See more about them on the next pages. All times are Eastern; check your local listings.
OK, all the Andy Hardy movies are pretty silly, but some film fans love them just the same. TCM is showing three entries from the series about the romantic problems of Andy (Mickey Rooney), the teenage son in an idealized family in an idealized small town. In Love Finds Andy Hardy (1938), Andy Hardy Meets Debutante (1940), and Life Begins for Andy Hardy (1941), Garland plays Betsy Booth, who has a crush on Andy. Among her lines is "I sing, you know." Understatement of the century! TCM is also showing a non-Hardy film that marked the first teaming of Garland and Rooney, Thoroughbreds Don't Cry (1937).
Thoroughbreds Don't Cry, 1 p.m. Friday, June 17
Love Finds Andy Hardy, 2:30 p.m. Friday, June 17
Andy Hardy Meets Debutante, 4:15 p.m. Friday, June 17
Life Begins for Andy Hardy, 6 p.m. Friday, June 17
This musical Western, released in 1946, is a typically lavish MGM production with some atypical subject matter -- women going west to work as waitresses at the Harvey House restaurant chain in the late 19th century. Garland, as one of the waitresses, falls in love with a saloon owner (John Hodiak) but has a dance-hall performer (Angela Lansbury) as a rival for his affections. The highlight: Garland's rendition of "On the Atchison, Topeka and the Santa Fe."

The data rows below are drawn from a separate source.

/-- The window that WOPEN makes (R232). -/
def wopenWindow (t : Tile) (w : BitVec 26) : Window :=
  if bit w 14 then Window.closed
  else { isOpen := true, base := wopenAddr (t.areg (fld w 19 4)), bound := Nat.min (wopenAddr (t.areg (fld w 15 4))) tileTop }

/-- Whether two windows share a granule. -/
def Window.meets (a b : Window) : Bool := a.isOpen && b.isOpen && decide (Nat.max a.base b.base < Nat.min a.bound b.bound)

/-- WOPEN (R182, R232): in effect from the cycle after issue. -/
def execWopen (site : Site) (w : BitVec 26) (s : State) : Host.Outcome State Fault Refusal :=
  .next (closeSlot s site (fun _ _ => firstCode [(fld w 0 14 != 0, 2)])
    (fun s t =>
      let n := fld w 23 3
      let v := wopenWindow t w
      let s1 := s.setTile site { t with winWrites := t.winWrites ++ [{ at_ := t.now + 1, win := n, value := v }] }
      if (List.range 8).any (fun i => i != n && (t.window i).meets v) then hazard s1 3 site v.base else s1))

/-- SLIP (R182, R237). RELEASE, which takes no count, ignores SN: R237 has SLIP read SN in every mode, and no table makes it a reserved
field there (DESIGN CHOICE, log entry 122). -/
def execSlip (site : Site) (w : BitVec 26) (s : State) : Host.Outcome State Fault Refusal :=
  .next (closeSlot s site (fun _ _ => firstCode [(fld w 0 13 != 0 || fld w 13 2 == 3, 2)])
    (fun s t => s.setTile site { t with
      slipWrites := t.slipWrites ++ [{ at_ := t.now + 1, ctr := fld w 20 6, mode := fld w 13 2, value := t.sreg (fld w 15 5) }] }))

/-- CENS (R182, R216). -/
def execCens (site : Site) (w : BitVec 26) (s : State) : Host.Outcome State Fault Refusal :=
  .next (closeSlot s site (fun _ _ => firstCode [(fld w 0 11 != 0, 2)])
    (fun s t => s.setTile site (t.writeReg (t.now + 2) (.s (fld w 21 5)) (t.censRead t.now (fld w 11 10)))))

end Sys2Proof.Machine
end

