/-- MSCALE at issue (R131, R199): in effect from the cycle after. -/
def issueScale (site : Site) (w : BitVec 43) (s : State) : State :=
  beginSlot s site .matrix (.mscale site w) (fun _ t => mscaleCode t w) (fun s t =>
    let c : ScaleWrite := { at_ := t.now + 1, acc := fT w, osc := BitVec.ofNat 8 (mscaleOSC t w),
                            ofmt := BitVec.ofNat 4 (fld w 37 4), scaled := bit w 41 }
    s.setTile site { t with scaleWrites := t.scaleWrites ++ [c] })

/-- MSCALE (R131, R199). -/
def execMscale (site : Site) (w : BitVec 43) (s : State) : Host.Outcome State Fault Refusal := .next (issueScale site w s)

end Sys2Proof.Machine
end

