-- ==== Sys2Proof/Machine/Mesh.lean ====
section
/-! DEFINITION. The exchange network: routers and arbitration (R245 to R252), addition on the way (R256 to R258), arrivals
(R233, R234, R254, R255), fencing (R52, R264) and ungating (R51, R142, R227, R293). Run-time flits have no way of their own through the
mesh: what they bring arrives with the command that sends it (log entry 9), and at a fenced tile it is discarded and counted
(`fencedReturn`). -/

namespace Sys2Proof.Machine

/-! ### Nodes and routes (R245, R248) -/

/-- Global column of a site. -/
def globalCol (x : Site) : Nat := 32 * siteHalf x + siteCol x

/-- The site at a global column and row. -/
def siteAt (gcol row : Nat) : Site := siteIndex (gcol / 32) (gcol % 32) row

/-- The output a flit takes at a router: along the row, then along the column, then to the tile (R248). -/
def routeSide (node dst : Site) : Side :=
  if globalCol node < globalCol dst then .east
  else if globalCol dst < globalCol node then .west
  else if siteRow node < siteRow dst then .south
  else if siteRow dst < siteRow node then .north
  else .loc

/-- The next router beyond an output, the input at which a flit reaches it, and whether the link is a seam bridge. -/
def neighbour (node : Site) (out : Side) : Site × Side × Bool :=
  let g := globalCol node
  let r := siteRow node
  match out with
  | .north => (siteAt g (r - 1), .south, false)
  | .south => (siteAt g (r + 1), .north, false)
  | .east => (siteAt (g + 1) r, .west, g == 31)
  | .west => (siteAt (g - 1) r, .east, g == 32)
  | .loc => (node, .loc, false)

/-- Extra cycles of a seam bridge (R252, R261). -/
def seamDelay (s : State) : Nat := if regFld s rXNW_SEAM 0 1 = 1 then 12 else 4

/-! ### Routers -/

/-- A router that holds nothing. -/
def Router.empty : Router := { held := [], rrVc := [], rrPri := [], last := [] }

/-- The router at a site. -/
def State.router (s : State) (n : Site) : Router := SMap.get Router.empty s.routers n

/-- Put a router back. -/
def State.setRouter (s : State) (n : Site) (r : Router) : State := { s with routers := SMap.set Router.empty s.routers n r }

/-- Order of the sides (R251). -/
def sideIndex (d : Side) : Nat := match d with | .north => 0 | .east => 1 | .south => 2 | .west => 3 | .loc => 4

/-- The flits of one input buffer. -/
def Router.buffer (r : Router) (i : Side) (plane vc : Nat) : List Flit :=
  (r.held.filter fun h => h.input == i && h.flit.plane == plane && h.flit.vc == vc).map (·.flit)

/-- Places of an input buffer from another router (R250). -/
def bufferFlits : Nat := 4
/-- Places of a local input. -/
def localFlits : Nat := 16
/-- Places of the arrival buffer (R254). -/
def arrivalFlits : Nat := 8

/-- Whether the place beyond an output is free for a flit (R250); a fenced tile's local output takes every flit (R264). -/
def hasCredit (s : State) (node : Site) (out : Side) (f : Flit) : Bool :=
  match out with
  | .loc => (s.tile node).pwr == .fenced || decide ((s.tile node).arrivals.length < arrivalFlits)
  | _ =>
    let (n, i, _) := neighbour node out
    decide (((s.router n).buffer i f.plane f.vc).length < bufferFlits)

/-- A candidate: its input, and the flit at the head of that input's buffer. -/
abbrev Cand := Side × Flit

/-- The planes that share an output: both at a local output (R251). -/
def planesOf (plane : Nat) (out : Side) : List Nat := match out with | .loc => [0, 1] | _ => [plane]

/-- The heads of a router's input buffers that want an output and have a credit, in order of input, plane and VC. -/
def wanting (s : State) (node plane : Nat) (out : Side) : List Cand :=
  let r := s.router node
  [Side.north, .east, .south, .west, .loc].flatMap fun i =>
    (planesOf plane out).flatMap fun p => (List.range 12).filterMap fun v =>
      match r.buffer i p v with
      | f :: _ => if routeSide node f.dst = out ∧ hasCredit s node out f then some (i, f) else none
      | [] => none

/-- An input's place in an output's order: each input counts once for each plane at a local output (R251). -/
def inputRank (out : Side) (c : Cand) : Nat := match out with | .loc => 2 * sideIndex c.1 + c.2.plane | _ => sideIndex c.1

/-- Inputs of an output. -/
def inputCount (out : Side) : Nat := match out with | .loc => 10 | _ => 5

/-- The first candidate at or after a round-robin pointer. -/
def roundRobin (n ptr : Nat) (rank : Cand → Nat) (cs : List Cand) : Option Cand :=
  (List.range n).findSome? fun i => cs.find? fun c => rank c == (ptr + i) % n

/-- Key of an output's pointers: the two planes share a local output. -/
def outKey (plane : Nat) (out : Side) : Nat := match out with | .loc => 10 | _ => 5 * plane + sideIndex out

/-- The flit that an output grants in cycle c, and the router with its pointer moved (R251). -/
def arbitrate (s : State) (node plane c : Nat) (out : Side) : Option (Cand × Router) :=
  let r := s.router node
  let key := outKey plane out
  let ready := (wanting s node plane out).filter fun d => d.2.ready ≤ c
  let f := (c - s.clockStart) % 24
  let n := inputCount out
  let slot : Option Cand :=
    if f % 2 = 0 then roundRobin n (SMap.get 0 r.rrVc (16 * key + f / 2)) (inputRank out) (ready.filter fun d => d.2.vc == f / 2)
    else none
  match slot with
  | some d => some (d, { r with rrVc := SMap.set 0 r.rrVc (16 * key + f / 2) ((inputRank out d + 1) % n) })
  | none =>
    let pri := minOf 0 (ready.map fun d => d.2.pri)
    let rank (d : Cand) : Nat := 12 * inputRank out d + d.2.vc
    match roundRobin (12 * n) (SMap.get 0 r.rrPri (4 * key + pri)) rank (ready.filter fun d => d.2.pri == pri) with
    | some d => some (d, { r with rrPri := SMap.set 0 r.rrPri (4 * key + pri) ((rank d + 1) % (12 * n)) })
    | none => none

/-! ### Addition (R256, R257) -/

/-- Element format of ADDF. -/
def addfFormat (a : Nat) : Nat := match a with | 1 => fFP32 | 2 => fBF16 | _ => fINT64

/-- Element bytes of ADDF. -/
def addfBytes (a : Nat) : Nat := match a with | 1 => 4 | 2 => 2 | _ => 8

/-- One element sum, with its class. -/
def addfElem (a x y : Nat) : Nat × Class :=
  if a = 3 then ((x + y) % 2 ^ 64, 0)
  else rne (addfFormat a) (Num.add (decodeNum (addfFormat a) x) (decodeNum (addfFormat a) y))

/-- One granule's sums, with their classes. -/
def addfGran (a : Nat) (x y : List Byte) : List Byte × List Class :=
  let w := addfBytes a
  let out := (List.range (32 / w)).map fun i =>
    addfElem a (leNat ((x.drop (w * i)).take w)) (leNat ((y.drop (w * i)).take w))
  (out.flatMap fun p => natLe w p.1, out.map (·.2))

/-- Two flits' granules added; the granted flit is the first operand. -/
def addFlits (f g : Flit) : Flit := { f with data := (f.data.zip g.data).map fun p => (addfGran f.addf p.1 p.2).1 }

/-- Identical merge tags (R256). A flit's granules are its first ones, so their number is the mask. -/
def sameTag (f g : Flit) : Bool :=
  f.addf != 0 && f.addf == g.addf && f.dst == g.dst && f.win == g.win && f.off == g.off && f.plane == g.plane
    && f.rg == g.rg && f.data.length == g.data.length

/-! ### ROUTER_GRANT -/

/-- The data of a flit that overfills a local input is unpredictable (R250). -/
def spoil (s : State) (f : Flit) : State × Flit :=
  (drew s (4 * f.data.length),
   { f with data := f.data.zipIdx.map fun (_, i) =>
       (List.range 4).flatMap fun j => natLe 8 (Config.freeBits (s.free + 4 * i + j)).toNat })

/-- One flit of the tile enters its router's local input. -/
def injectFlit (node : Site) (s : State) (f : Flit) : State :=
  let full := decide (localFlits ≤ ((s.router node).buffer .loc f.plane f.vc).length)
  let (s1, g) := if full then spoil (mayFault s) f else (s, f)
  let r := s1.router node
  s1.setRouter node { r with held := r.held ++ [{ input := .loc, flit := g }] }

/-- The flits that a tile has injected for arbitration in cycle c (R180, R247): they were read in earlier cycles. Nothing leaves a fenced
tile (R264). With a flit that overfills its local input the job may fault (R11, R250). -/
def injectUpTo (s : State) (node : Site) (c : Nat) : State :=
  let t := s.tile node
  if t.xsends.isEmpty then s
  else
    let t1 := t.reach c
    let out := t1.xsends.flatMap (·.out)
    let left := (t1.xsends.map fun x => { x with out := [] }).filter fun x => 4 * x.latched < x.len
    out.foldl (injectFlit node) (s.putTile node { t1 with xsends := left })

/-- Take the head of a router's input buffer away. -/
def Router.drop (r : Router) (c : Cand) : Router :=
  { r with held := r.held.eraseP fun h => h.input == c.1 && h.flit.plane == c.2.plane && h.flit.vc == c.2.vc }

/-- A flit reaches a fenced tile's local output: discarded, counted, the first recorded (R264, R266). -/
def fencedDrop (s : State) (node : Site) (f : Flit) : State := fencedFlit s node f.vc f.plane f.src

/-- A granted flit goes on its way: to the next router's input, or into the destination port (R252, R254, R264). -/
def forwardFlit (s : State) (node c : Nat) (out : Side) (f : Flit) : State :=
  match out with
  | .loc =>
    if (s.tile node).pwr = .fenced then fencedDrop s node f
    else s.onTile node fun t => { t with arrivals := t.arrivals ++ [{ flit := f, entry := c + 2, targets := none, noted := false, sums := none }] }
  | _ =>
    let (n, i, seam) := neighbour node out
    let r := s.router n
    let g : Flit := { f with ready := c + 2 + (if seam then seamDelay s else 0) }
    s.setRouter n { r with held := r.held ++ [{ input := i, flit := g }] }

/-- The earliest cycle in which an output has an eligible flit. -/
def grantCycle (s : State) (node plane : Nat) (out : Side) : Option Nat :=
  match (wanting s node plane out).map fun d => d.2.ready with
  | [] => none
  | x :: xs =>
    let free := match SMap.find (s.router node).last (outKey plane out) with | some l => l + 1 | none => 0
    some (Nat.max (Nat.max s.cycle free) (xs.foldl Nat.min x))

/-- Whether the mesh carries a job's flits. -/
def meshRuns (s : State) : Bool := s.dev == .run || s.dev == .drain

/-- Whether the mesh still moves a job's flits: it discards those of a faulted job within 16 cycles, and until then a fenced tile's local
output still counts what reaches it (R264, R265). -/
def meshMoves (s : State) : Bool :=
  meshRuns s || (s.dev == .faulted && match s.rgs.fault with | some f => decide (s.cycle < f.at_ + 16) | none => false)

/-- ROUTER_GRANT (R251, R256): one output of a router grants a flit in the first cycle that it can; flits with the same merge
tag, eligible in that cycle, leave with it. -/
def execRouterGrant (node plane : Nat) (out : Side) (s : State) : Host.Outcome State Fault Refusal :=
  let s0 := injectUpTo s node (s.cycle + 1)
  .next (if !meshMoves s then s
    else match grantCycle s0 node plane out with
    | none => s
    | some c =>
      let s1 := injectUpTo (toCycle s c) node c
      match arbitrate s1 node plane c out with
      | none => s
      | some (d, r) =>
        let partners := (wanting s1 node d.2.plane out).filter fun e =>
          e.1 != d.1 && e.2.vc == d.2.vc && decide (e.2.ready ≤ c) && sameTag d.2 e.2
        let f := partners.foldl (fun f e => addFlits f e.2) d.2
        let key := outKey plane out
        let r1 := partners.foldl Router.drop ({ r with last := SMap.put r.last key c }.drop d)
        forwardFlit (satAdd (s1.setRouter node r1) rXNW_MERGE 0 32 partners.length) node c out f)
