-- ==== Sys2Proof/Machine/RegFile.lean ====
section
/-! DEFINITION. The fields of every register (R456 to R470 and the tables of the block chapters), what a register reads as,
the world of a page (R419, R420, R424), SEAL (R382, R461) and the drain status of a block (R396, R462). -/

namespace Sys2Proof.Machine

/-! ### Fields -/

/-- The bits lo to hi. -/
def bits (hi lo : Nat) : Nat := (2 ^ (hi + 1 - lo) - 1) * 2 ^ lo

/-- The bits of a register by their access codes (R16); every bit outside them is RSV. -/
structure Fields where
  rw : Nat
  rws : Nat
  ro : Nat
  w1c : Nat
  wo : Nat
  deriving DecidableEq, Repr

/-- A reserved offset. -/
def Fields.none : Fields := { rw := 0, rws := 0, ro := 0, w1c := 0, wo := 0 }

/-- A register of read-only bits. -/
def roBits (m : Nat) : Fields := { Fields.none with ro := m }
/-- A register of read-write bits. -/
def rwBits (m : Nat) : Fields := { Fields.none with rw := m }

/-- The ISTAT bits that a block's table assigns, W1C and RO (R304, R417, R454, R470). -/
def istatBits (b : Block) (n : Nat) : Nat × Nat :=
  match b with
  | .glb => (2, 1)
  | .til => (0, 0)
  | .mct => (0xF, 0)
  | .lnd => (7, 0)
  | .rdr => (7, 0)
  | .xnw => (1, 0)
  | .lnk => (if n = 0 then 0x30F else 0xF, 0)
  | .hif => (0xF, 0)
  | .rgs => (0x1F, 0)
  | .cpw => (0xF, 0)
  | .tim => (7, 0)
  | .sec => (0, 0)
  | .cen => (3, 0)

/-- The common header (R420, R459) with the block bits of STAT and CTRL (R61, R370, R371). -/
def headerFields (b : Block) (n o : Nat) : Fields :=
  let (w, r) := istatBits b n
  if o = 0x000 then roBits (bits 19 0 + bits 31 24)
  else if o = 0x004 then roBits (if b = .glb then bits 18 0 else bits 15 0)
  else if o = 0x008 then { Fields.none with rws := 3 }
  else if o = 0x00C then
    match b with
    | .til => roBits (bits 8 0)
    | .lnk => roBits (if n = 0 then bits 6 0 else bits 5 0)
    | .tim => { Fields.none with ro := bits 2 0, w1c := bits 3 3 }
    | _ => roBits 1
  else if o = 0x010 then { Fields.none with w1c := w, ro := r }
  else if o = 0x014 then rwBits (w + r)
  else if o = 0x018 then { Fields.none with wo := w + r }
  else if o = 0x01C then { Fields.none with rw := (if b = .tim then bits 4 4 else 0) + 3, wo := 4 + (if b = .tim then bits 3 3 else 0) }
  else if o = 0x020 then rwBits (bits 31 0)
  else Fields.none

/-- The block-specific registers (R466). -/
def blockFields (b : Block) (n o : Nat) : Fields :=
  match b with
  | .glb =>
    if o = 0x040 then roBits (bits 24 0)
    else if o = 0x080 then { rwBits (bits 7 0) with wo := bits 31 31 }
    else if 0x084 ≤ o ∧ o ≤ 0x0A0 then rwBits (bits 31 0)
    else if o = 0x0A4 then roBits (bits 2 0)
    else if o = 0x0B0 then roBits (bits 5 0 + bits 13 8 + bits 23 16)
    else if o = 0x0B4 ∨ o = 0x0BC then roBits (bits 31 0)
    else if o = 0x0B8 then roBits (bits 8 0)
    else if o = 0x0C0 then roBits (bits 29 0)
    else if o = 0x0D0 then roBits (bits 8 0)
    else Fields.none
  | .til =>
    if o = 0x040 then roBits (bits 23 0)
    else if o = 0x044 then roBits (bits 18 0)
    else if o = 0x048 then roBits (bits 11 0)
    else if o = 0x04C then roBits (bits 24 0 + bits 31 31)
    else if o = 0x050 then roBits (bits 26 0 + bits 31 31)
    else if o = 0x054 then roBits (bits 31 0)
    else Fields.none
  | .mct =>
    if o = 0x040 then rwBits (bits 31 0)
    else if o = 0x044 then roBits (bits 19 0 + bits 31 31)
    else if o = 0x048 then roBits (bits 31 0)
    else if o = 0x050 ∨ o = 0x054 then { Fields.none with w1c := bits 31 0 }
    else if 0x100 ≤ o ∧ o < 0x200 then rwBits (bits 31 0)
    else Fields.none
  | .lnd =>
    if o = 0x040 then rwBits (bits 25 0)
    else if o = 0x044 then roBits (bits 26 0)
    else if o = 0x048 then roBits (bits 31 0)
    else if o = 0x04C then { rwBits (bits 20 0) with ro := bits 30 29, wo := bits 31 31 }
    else if o = 0x050 then roBits (bits 23 0)
    else if 0x054 ≤ o ∧ o ≤ 0x08C then rwBits (bits 23 0)
    else Fields.none
  | .rdr =>
    if o = 0x040 then roBits (bits 31 0)
    else if o = 0x044 then roBits (bits 29 0 + bits 31 31)
    else Fields.none
  | .xnw =>
    if o = 0x040 then roBits (bits 4 0)
    else if o = 0x044 ∨ o = 0x04C then roBits (bits 31 0)
    else if o = 0x048 then roBits (bits 28 0 + bits 31 31)
    else Fields.none
  | .cen =>
    if o = 0x040 then rwBits (bits 23 0)
    else if o = 0x044 then roBits (bits 31 0)
    else if o = 0x048 then roBits (bits 2 0)
    else Fields.none
  | .lnk =>
    if o = 0x040 then rwBits (bits 31 0)
    else if o = 0x044 then roBits (bits 18 0)
    else if n ≠ 0 then Fields.none
    else if o = 0x100 then { rwBits (bits 14 0 + bits 23 16) with ro := bits 15 15 }
    else if o = 0x104 then rwBits (bits 14 0)
    else if o = 0x108 then rwBits (bits 9 0)
    else if o = 0x10C then rwBits (bits 14 0 + bits 30 16)
    else if o = 0x110 ∨ o = 0x114 then rwBits (bits 16 0)
    else if o = 0x118 then rwBits (bits 13 0)
    else if o = 0x11C then rwBits (bits 31 0)
    else if o = 0x120 then roBits (bits 17 0)
    else Fields.none
  | .hif =>
    if o = 0x040 then roBits (bits 8 0)
    else if 0x080 ≤ o ∧ o < 0x100 then
      (if o % 16 = 0 then rwBits (bits 31 12) else if o % 16 = 4 then rwBits (bits 31 0)
       else if o % 16 = 8 then { rwBits (bits 27 0 + bits 31 31) with rws := bits 30 30 } else Fields.none)
    else if o = 0x100 then rwBits (bits 31 12)
    else if o = 0x104 then rwBits (bits 31 0)
    else if o = 0x108 then rwBits (bits 3 0)
    else if o = 0x10C then roBits (bits 11 0)
    else if o = 0x120 ∨ o = 0x124 then rwBits (bits 31 0)
    else Fields.none
  | .rgs =>
    if o = 0x040 then rwBits (bits 26 0)
    else if o = 0x044 then { roBits (bits 18 8) with wo := bits 7 0 }
    else if o = 0x048 then roBits (bits 2 0 + bits 16 8)
    else if o = 0x04C then roBits (bits 31 0)
    else if o = 0x050 then roBits (bits 31 0)
    else if o = 0x054 then { Fields.none with wo := bits 1 0 }
    else if o = 0x058 then roBits (bits 15 0 + bits 27 16 + bits 31 31)
    else if o = 0x05C ∨ o = 0x064 ∨ o = 0x068 ∨ o = 0x070 ∨ o = 0x0C0 then roBits (bits 31 0)
    else if o = 0x060 then roBits (bits 16 0)
    else if o = 0x06C then roBits (bits 20 0)
    else if o = 0x0C4 ∨ o = 0x0C8 then roBits (bits 5 0 + bits 13 8 + bits 21 16 + bits 29 24)
    else if o = 0x0CC then roBits (bits 23 0 + bits 31 31)
    else Fields.none
  | .cpw =>
    if o = 0x040 then roBits (bits 10 0)
    else if o = 0x044 then roBits (bits 11 0)
    else if o = 0x048 then rwBits (bits 8 0)
    else if o = 0x04C then { rwBits (bits 11 0) with ro := bits 27 16 }
    else if o = 0x050 then roBits (bits 31 0)
    else if o = 0x054 then roBits (bits 12 0 + bits 23 16)
    else if o = 0x058 then roBits (bits 2 0 + bits 31 8)
    else if o = 0x05C then { Fields.none with wo := bits 31 31 }
    else Fields.none
  | .tim =>
    if o = 0x040 ∨ o = 0x050 then roBits (bits 31 0)
    else if o = 0x044 then roBits (bits 29 0)
    else if o = 0x048 then rwBits (bits 31 0)
    else if o = 0x04C then rwBits (bits 29 0)
    else Fields.none
  | .sec =>
    if o = 0x040 then roBits (bits 8 0)
    else if o = 0x044 then { Fields.none with rws := bits 7 0 }
    else if 0x048 ≤ o ∧ o ≤ 0x058 then roBits (bits 31 0)
    else Fields.none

The Harvey Girls, 8 p.m. Friday, June 17
Another example of MGM musical fabulosity, this 1948 film teams Garland with Fred Astaire, Ann Miller, and Peter Lawford. The plot, such as it is, deals with career and romantic complications among entertainers in the early 20th century, but the real reason to watch comes from the great song-and-dance numbers, set to the music of Irving Berlin, including "A Couple of Swells," "Shakin' the Blues Away," and the title tune.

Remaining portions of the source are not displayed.